La diversidad marina, aparte de ofrecer una rica variedad de sabores y texturas, brinda la oportunidad de descubrir nuevas especies de pescados no tan conocidas por el consumidor común. Algunos de estos ejemplares, aunque pueden tener un precio más elevado debido a su menor volumen de capturas, cuentan con un singular sabor y versatilidad culinaria que los convierte en una excelente opción para aquellos paladares dispuestos a probar algo diferente.
El pescadero Alfonso Martínez, de la pescadería Pescados Borsamar, situada en la lonja de pescados de Mercamadrid, señala algunas especies que, aunque pasen desapercibidas, poseen una «gran calidad y versatilidad», invitando a los consumidores a ser un poco más atrevidos a la hora de seleccionar su próxima compra de pescado.
Entre las sugerencias de Martínez se encuentra el «mero rubio o amarillo», una especie característica del Mediterráneo conocida por buscar aguas templadas. Este pez, cuya dieta se basa en mariscos y pequeños crustáceos, posee una carne baja en grasa, musculada, tersa y firme, propiedades que lo convierten en un candidato idóneo para diversas preparaciones culinarias.
Asimismo, Martínez destaca el «alfonsiño», también denominado «palometa roja», «virrey» o «cachucho», un pez que se alimenta de mariscos y pequeños peces, y cuya carne, según Martínez, «es muy amariscada». Además, este pescado de fondo es muy apreciado para hacer al horno, a la plancha o con una bilbaína.
Por último, Martínez hace mención al espectacular «gallo de San Pedro», también conocido como «San Martiño», un pez que se destaca por su carne blanca, firme y muy fina al paladar.

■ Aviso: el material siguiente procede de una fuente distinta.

-- ==== Sys2Proof/Machine/Score.lean ====
section
/-! DEFINITION. Score records, selection and capacity admission at the home node, and the admission
exchange (R62 to R66, R81 to R117, R194 to R198). -/

namespace Sys2Proof.Machine

/-! ### Billet-form headers (R144, R106, R168) -/

/-- The 64 bytes of a header in the form of R144 for a step's layer phase. -/
def billetHeader (p : Part) (m : Mach) (s : StepRun) (dest layer token kind : Nat) (mask : Nat)
    (fmt cls codeLen kept hidden : Nat) : List Byte :=
  leBytes 32 mask ++ leBytes 6 s.step ++ leBytes 1 (ctxJob p m s.ctx) ++ leBytes 1 (s.att % 16)
    ++ leBytes 2 (nodeId p m) ++ leBytes 2 dest ++ leBytes 2 layer ++ leBytes 2 token ++ leBytes 1 kind
    ++ leBytes 1 fmt ++ leBytes 1 cls ++ [0] ++ leBytes 2 codeLen ++ leBytes 2 kept ++ leBytes 2 hidden
    ++ List.replicate 6 0

/-- Fields of a header in that form. -/
def bhStep (h : Line) : Nat := bytesOf h 32 37
def bhJob (h : Line) : Nat := bytesOf h 38 38
def bhAtt (h : Line) : Nat := bytesOf h 39 39 % 16
def bhHome (h : Line) : Nat := bytesOf h 40 41 % 4096
def bhDest (h : Line) : Nat := bytesOf h 42 43 % 4096
def bhLayer (h : Line) : Nat := bytesOf h 44 45 % 1024
def bhToken (h : Line) : Nat := bytesOf h 46 47
def bhKind (h : Line) : Nat := bytesOf h 48 48
def bhMask (h : Line) : Nat := bytesOf h 0 31
def bhClass (h : Line) : Nat := bytesOf h 50 50 % 8
def bhCodeLen (h : Line) : Nat := bytesOf h 52 53

/-- A comparison of a step and attempt with those of a running step (R145). -/
inductive StepCmp where
  | lower | equal | higher
  deriving DecidableEq, Repr

/-- STEP and ATTEMPT compared with a step's, in that order (R145). -/
def cmpStep (s : StepRun) (step att : Nat) : StepCmp :=
  if step < s.step ∨ (step = s.step ∧ att < s.att) then .lower
  else if step = s.step ∧ att = s.att then .equal
  else .higher

/-- What becomes of a packet of VC1 on arrival (R145, R106). -/
inductive Arrival where
  /-- its JOB names no resident context -/
  | unknown
  /-- its context runs no step, or a lower one, or has not bound the layer phase: it waits -/
  | waits
  | stale (ctx : Nat)
  | fits (ctx : Nat) (s : StepRun)
  deriving DecidableEq, Repr

/-- The verdict of R145 on a header. -/
def arrivalOf (p : Part) (m : Mach) (h : Line) : Arrival :=
  match ctxOfJob p m (bhJob h) with
  | some c =>
    if !(ctxOf m c).resident then .unknown
    else match stepOfCtx m c with
      | some s => match cmpStep s (bhStep h) (bhAtt h) with
        | .lower => .stale c
        | .equal => .fits c s
        | .higher => .waits
      | none => .waits
  | none => .unknown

Pese a la exótica variedad de pescados mencionada, el consumo de productos pesqueros en los hogares españoles ha disminuido en un 2,2% con respecto al año anterior, como se refleja en el informe de consumo alimentario del Ministerio de Agricultura, Pesca y Alimentación español a cierre del año 2023. Esta misma fuente indica que el gasto por persona se incrementó en un 3,6%, mientras que la compra de pescado fresco supone el 4,53 % del presupuesto medio asignado para la compra de alimentación y bebidas.
Desde luego, el reto al que se enfrentan los comerciantes y amantes del pescado es promover una mayor cultura de consumo de esta clase de productos, presentando a los consumidores la diversidad de sabores que poseen estos pescados menos conocidos, pero de igual o mayor calidad que los más comunes. Por lo tanto, la próxima vez que visites tu pescadería de confianza, ¿por qué no te animas a probar un «alfonsiño», un «mero amarillo» o un «gallo de San Pedro»?